前言

最近呢，在忙一个项目，需要将pytorch训练的模型部署在移动端。然后遇到也遇到了一些坑，简单的记录一下整个过程，转换的模型就使用经典的分类网络模型mobilenet_v2。

将pytorch模型转换为onnx模型

环境准备

这个步骤比较简单，只需要安装pytorch即可，笔者这里使用的是pytorch 1.9.1的版本，直接用pip 安装即可

转换步骤

pytorch转为onnx的代码网上很多，也比较简单，就是需要注意几点：1）模型导入的时候，是需要导入模型的网络结构和模型的参数，有的pytorch模型只保存了模型参数，还需要导入模型的网络结构；2）pytorch转为onnx的时候需要输入onnx模型的输入尺寸，有的模型是固定尺寸输入，有的是不固定，这个需要注意区分

转换代码如下，供参考：

import os
import sys
import torch
import torchvision

def export_onnx():

    onnx_model_name = "mobilenet.onnx"

    print("Loading Model")
    model = torchvision.models.mobilenet_v2(pretrained=True)
    model.eval() # Put in inference mode
    
    # Create dummy input
    dummy_input = torch.randn(1, 3, 224, 224)

    # Export as ONNX
    print(f"Exporting as ONNX: {onnx_model_name}")
    torch.onnx._export(
        model,
        dummy_input,
        onnx_model_name, # Output name
        opset_version=13, # ONNX Opset Version
        export_params=True, # Store the trained parameters in the model file
        do_constant_folding=True, # Execute constant folding for optimization
        input_names = ['input'],   # the model's input names 
        # output_names = ['pred_logits', 'pred_points'], # the model's output names (see forward in the architecture)
        output_names = ['pred_logits'], # the model's output names (see forward in the architecture)
        # dynamic_axes={
        #     # Input is an image [batch_size, channels, width, height]
        #     # all of it can be variable so we need to add it in dynamic_axes
        #     'input': {
        #         0: 'batch_size',
        #         1: 'channels',
        #         2: 'width',
        #         3: 'height'
        #     }, 
        #     'pred_logits': [0, 1, 2]
        # } 
    )



if __name__ == '__main__':

    export_onnx()

像笔者这种使用torchvision加载模型的方式，脚本会自动从torchvision库上下载模型保存在本地，本地的保存路径是C:\Users\用户名.cache\torch\hub\checkpoints

将onnx模型转为ncnn

环境搭建

需要编译安装的软件包括：vs2019/2017、 cmake、opencv(可选)、protobuf 3.11.2、VulkanSDK 1.2.148.0（可选）、ncnn。
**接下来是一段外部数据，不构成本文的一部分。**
/-! ## Held (R171) -/

/-- A change of a patron's overdue count, followed by the evaluation of its held state. -/
theorem evaluateHeld_after (k : Nat) (f : Patron → Patron) (hf : ∀ p, (f p).agency = p.agency) (s : State) :
    WorkChange s (evaluateHeld k (modPatron k f s)) := by
  unfold evaluateHeld
  cases hp : Table.get (modPatron k f s).records.patrons k with
  | none =>
    rw [modPatron_patrons, Table.get_modify_same] at hp
    have hs : Table.get s.records.patrons k = none := by simpa using hp
    simp only
    refine ⟨rfl, rfl, rfl, rfl, rfl, rfl, rfl, rfl, rfl, rfl, rfl, rfl, rfl, rfl, ?_, rfl, id, id, id, id, ?_, id, id, id⟩
    · simp only [modPatron_patrons, Table.modify, List.map_map]
      apply List.map_congr_left
      intro e _
      simp only [Function.comp]
      split_ifs <;> simp [hf]
    · intro h j q hq
      rw [modPatron_patrons] at hq
      by_cases hj : j = k
      · subst hj; rw [Table.get_modify_same, hs] at hq; cases hq
      · rw [Table.get_modify_other _ _ hj] at hq; exact h j q hq
  | some p =>
    simp only
    have base : WorkChange s (modPatron k (fun x => { x with
        held := decide (s.management.settings.holdLimit ≠ 0 ∧ s.management.settings.holdLimit ≤ p.overdue) })
        (modPatron k f s)) := by
      refine ⟨rfl, rfl, rfl, rfl, rfl, rfl, rfl, rfl, rfl, rfl, rfl, rfl, rfl, rfl, ?_, rfl, id, id, id, id, ?_, id, id, id⟩
      · simp only [modPatron_patrons, Table.modify, List.map_map]
        apply List.map_congr_left
        intro e _
        simp only [Function.comp]
        split_ifs <;> simp_all
      · intro h j q hq
        rw [modPatron_patrons] at hq
        by_cases hj : j = k
        · subst hj
          rw [Table.get_modify_same, hp] at hq
          simp only [Option.map_some, Option.some.injEq] at hq
          subst hq
          rfl
        · rw [Table.get_modify_other _ _ hj, modPatron_patrons, Table.get_modify_other _ _ hj] at hq
          exact h j q hq
    split_ifs
    · exact base.trans (headroom_change _ _).work
    · exact base

/-- *Set closed overdue* (R172). -/
theorem setClosedOverdue_work (k : Nat) (s : State) : WorkChange s (setClosedOverdue k s) :=
  evaluateHeld_after k _ (by intro; rfl) s

/-! ## Returns -/

/-- An update of the return unit that keeps the channels, the thresholds and the queue bound. -/
theorem WorkChange.returns (u : ReturnUnit) (s : State) (hc : u.channels = s.returns.channels)
    (ht : u.thresholds = s.returns.thresholds)
    (hq : s.returns.queue.length ≤ Config.returnQueuePlaces → u.queue.length ≤ Config.returnQueuePlaces) :
    WorkChange s { s with returns := u } :=
  ⟨rfl, rfl, rfl, rfl, rfl, rfl, rfl, rfl, rfl, rfl, rfl, hc, ht, rfl, rfl, rfl, id, id, id, id, id, id, hq, id⟩

theorem startInspection_work (s : State) : WorkChange s (startInspection s) := by
  unfold startInspection
  split
  · exact .refl s
  · next i rest h =>
    split_ifs
    · refine .returns { s.returns with queue := rest, item := some i } s rfl rfl ?_
      rw [h]
      simp only [List.length_cons]
      omega
    · exact .refl s

theorem makeAnswer_work (f : Frame) (s : State) : WorkChange s (makeAnswer f s) := by
  unfold makeAnswer
  split_ifs with h
  · exact .toFloor f _ s h
  · exact .returns { s.returns with owedAnswer := some f } s rfl rfl id

theorem takeReturnItem_work (i : ReturnItem) (s : State) : WorkChange s (takeReturnItem i s) := by
  unfold takeReturnItem
  split_ifs with h1 h2
  · exact .refl s
  · refine WorkChange.trans (WorkChange.trans ?_ (makeAnswer_work _ _)) (startInspection_work _)
    refine .returns { s.returns with queue := s.returns.queue ++ [i] } s rfl rfl ?_
    intro _
    simp only [List.length_append, List.length_singleton]
    omega
  · exact (makeAnswer_work _ s).trans (startInspection_work _)

/-- What comparing channels can change is the hit sets and the stored readings. -/
theorem recordChannel_keeps (i : ReturnItem) (w : Nat) (u : ReturnUnit) (c : Nat) :
    (recordChannel i w u c).channels = u.channels ∧ (recordChannel i w u c).thresholds = u.thresholds ∧
      (recordChannel i w u c).queue = u.queue := by
  have hr : ∀ h, (recordHit c h u).channels = u.channels ∧ (recordHit c h u).thresholds = u.thresholds ∧
      (recordHit c h u).queue = u.queue := by
    intro h; cases h <;> exact ⟨rfl, rfl, rfl⟩
  unfold recordChannel
  split
  · exact ⟨rfl, rfl, rfl⟩
  · split_ifs
    · exact hr _
    · exact hr _

theorem recordChannels_keeps (i : ReturnItem) (w : Nat) (u : ReturnUnit) :
    (recordChannels i w u).channels = u.channels ∧ (recordChannels i w u).thresholds = u.thresholds ∧
      (recordChannels i w u).queue = u.queue := by
  unfold recordChannels
  generalize List.range 16 = l
  induction l generalizing u with
  | nil => exact ⟨rfl, rfl, rfl⟩
  | cons c l ih =>
    have h := recordChannel_keeps i w u c
    have g := ih (recordChannel i w u c)
    exact ⟨g.1.trans h.1, g.2.1.trans h.2.1, g.2.2.trans h.2.2⟩

theorem closeLines_change (k : Nat) (c : Consignment) (s : State) : OrderChange s (closeLines k c s) :=
  (OrderChange.modCons k _ s).trans (.foldl _ (fun s _ => .modTitle _ _ s) _ _)

theorem linesClosed_change (patron n : Nat) (s : State) : OrderChange s (linesClosed patron n s) :=
  .modPatron _ (by intro; exact ⟨rfl, rfl, rfl⟩) s

theorem closeMark_work (c : Consignment) (s : State) : WorkChange s (closeMark c s) := by
  unfold closeMark
  split_ifs
  · exact setClosedOverdue_work _ s
  · exact .refl s

/-- The close of a loan (R139). -/
theorem closeLoan_work (k : Nat) (c : Consignment) (move : State → State) (hm : ∀ s, OrderChange s (move s))
    (freed : Option Nat) (s : State) : WorkChange s (closeLoan k c move freed s) := by
  unfold closeLoan
  simp only
  refine WorkChange.trans ?_ (headroom_change _ _).work
  have h := (((closeLines_change k c s).trans (linesClosed_change c.patron (openLines c).length _)).trans (hm _)).work.trans
    (closeMark_work c _)
  split
  · exact h
  · exact h.trans (copyFreed_change _ _).work

theorem movePack_change (cls : Nat) (v : Verdict) (s : State) : OrderChange s (movePack cls v s) := by
  unfold movePack
  have hm : ∀ dst, OrderChange s (modAccount cls (ClassAccount.move .consigned dst 1) s) := fun dst =>
    .modAccount _ (fun _ h => ClassAccount.move_balanced h (by simp)) s
  split
  · exact (hm _).trans (.owePass _)
  · exact (hm _).trans (.owePass _)
  · exact hm _
  · exact .modAccount _ (fun _ h => ClassAccount.writeOff_balanced h (by simp)) s

theorem moveCopy_change (title : Nat) (v : Verdict) (s : State) : OrderChange s (moveCopy title v s) := by
  unfold moveCopy
  split <;> exact .modTitle _ _ s

theorem moveShelfCartridge_change (cls : Nat) (v : Verdict) (s : State) : OrderChange s (moveShelfCartridge cls v s) := by
  unfold moveShelfCartridge
  split
  · exact .modAccount _ (fun _ h => ClassAccount.move_balanced h (by simp)) s
  · exact .modAccount _ (fun _ h => ClassAccount.move_balanced h (by simp)) s
  · exact .modAccount _ (fun _ h => ClassAccount.toBoundRepair_balanced h) s
  · exact .modAccount _ (fun _ h => ClassAccount.writeOff_balanced h (by simp)) s

theorem countPart_change (h : Nat) (v : Verdict) (s : State) : OrderChange s (countPart h v s) := .modCons h _ s

theorem completeSet_work (h : Nat) (head : Consignment) (v : Verdict) (s : State) :
    WorkChange s (completeSet h head v s) := closeLoan_work _ _ _ (fun s => moveCopy_change _ v s) _ s

/-- The disposition of a matched consignment (R139 to R143). -/
theorem dispose_work (k : Nat) (c : Consignment) (v : Verdict) (s : State) : WorkChange s (dispose k c v s).1 := by
  unfold dispose
  split
  · exact (closeLoan_work _ _ _ (fun s => movePack_change _ v s) _ s).trans (freeConsignment_change _ _).work
  · exact (closeLoan_work _ _ _ (fun s => (moveCopy_change _ v s).trans (moveShelfCartridge_change _ v _)) _ s).trans
      (freeConsignment_change _ _).work
  · unfold disposeBraille
    split
    · exact (freeConsignment_change _ _).work
    · split_ifs
      · exact ((countPart_change _ _ s).trans (.modCons _ _ _)).work
      · exact ((countPart_change _ _ s).trans (freeConsignment_change _ _)).work
      · exact ((countPart_change _ _ s).work.trans (completeSet_work _ _ _ _)).trans (freeAll_change _ _).work
      · exact ((countPart_change _ _ s).work.trans (completeSet_work _ _ _ _)).trans (freeAll_change _ _).work

/-- Disposing of an item hands nothing to the floor. -/
theorem OrderChange.floorTx {s t : State} (h : OrderChange s t) : t.line.floorTx = s.line.floorTx := by rw [h.line]

theorem finishInspection_work (s : State) : WorkChange s (finishInspection s) := by
  unfold finishInspection
  split_ifs
  · exact .returns { s.returns with item := none, suspendPending := false, suspended := true } s rfl rfl id
  · exact (WorkChange.returns { s.returns with item := none } s rfl rfl id).trans (startInspection_work _)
这里除了opencv和VulkanSDK ，其他的软件都的必装的。opencv是图像处理库，如果需要在windows系统上运行转好的ncnn的模型，一般都需要用到opencv做一些图像读写操作，或者是前处理之类的。VulkanSDK是gpu加速的一个sdk库，可以根据自己的电脑环境选装。

因为笔者的环境之前就已经安装了vs2019和cmake，所以这里就不详细讲述这两个软件的安装，vs2019和cmake的安装，网上也有很多教程可以参考。vs2019整体是在线安装，比较简单，基本上就是一直点下一步就可以了。cmake可以在这个官网下载最新的版本，然后本地解压一下，再配置一下环境，能够在命令行输入cmake，就能有如下的效果即代表环境配置成功：
在这里插入图片描述

编译安装protobuf 3.11.2

Protobuf是一种平台无关、语言无关、可扩展且轻便高效的序列化数据结构的协议，可以用于网络通信和数据存储。
从该地址下载protobuf3.11.2的压缩包，解压后放在之前新建的文件中，然后在开始菜单找到Visual Studio 2019=>x64 Native Tools Command Prompt for VS 2019右击，点击更多，以管理员身份运行，输入以下命令编译protobuf3.4.0：

cd <protobuf-root-dir>
mkdir build-vs2019
cd build-vs2019
cmake -A x64 -DCMAKE_INSTALL_PREFIX=%cd%/install -Dprotobuf_BUILD_TESTS=OFF -Dprotobuf_MSVC_STATIC_RUNTIME=OFF ../cmake
cmake --build . --config Release -j 2
cmake --build . --config Release --target install

其中protobuf-root-dir是你的protobuf解压的路径。
在这里插入图片描述

基本上安装好的库目录就是这样的

编译安装ncnn

编译安装ncnn，首先也是从官网下载稳定的版本，就是带有版本号的版本，笔者这里下载的是ncnn-20230223-full-source这个版本。下载压缩包后，解压，然后和编译protobuf一样，在开始菜单找到Visual Studio 2019=>x64 Native Tools Command Prompt for VS 2019右击，点击更多，以管理员身份运行，输入以下命令编译：

cd <ncnn-root-dir>
mkdir -p build-vs2019
cd build-vs2019
cmake -A x64 -DCMAKE_INSTALL_PREFIX=%cd%/install -DProtobuf_INCLUDE_DIR=<protobuf-root-dir>/build/install/include -DProtobuf_LIBRARIES=<protobuf-root-dir>/build/install/lib/libprotobuf.lib -DProtobuf_PROTOC_EXECUTABLE=<protobuf-root-dir>/build/install/bin/protoc.exe ..
cmake --build . --config Release -j 8
cmake --build . --config Release --target install

这里需要说明的是ncnn-root-dir是本地ncnn-20230223-full-source安装包解压后的路径，protobuf-root-dir是本地protobuf安装包路径。另外，protobuf-root-dir后面的build也需要换成编译protobuf文件夹名字，比如上一步中，我们使用的文件夹名字是build-vs2019，那就要换成这个名字，对应起来就行了。

在这里插入图片描述

到这里，基本上ncnn就成功编译完成了。另外需要注意的是，如果有的小伙伴没有能够成功编译，出现了报错的情况，一定一定要仔细检查第一个cmake命令行，是否出现了一些错误。笔者在第一次编译安装ncnn时候，在最后一步的cmake中出现了如下的错误：
请添加图片描述
错位中提示"file cannot create directory"，当时debug这个错误了一两个小时，在网上也没有搜到对应的错误以及解决方案，甚至一度以为是权限不够导致的这个错误，后来才发现在第一步命令行中

cmake -A x64 -DCMAKE_INSTALL_PREFIX=%cd%/install -DProtobuf_INCLUDE_DIR=<protobuf-root-dir>/build/install/include -DProtobuf_LIBRARIES=<protobuf-root-dir>/build/install/lib/libprotobuf.lib -DProtobuf_PROTOC_EXECUTABLE=<protobuf-root-dir>/build/install/bin/protoc.exe ..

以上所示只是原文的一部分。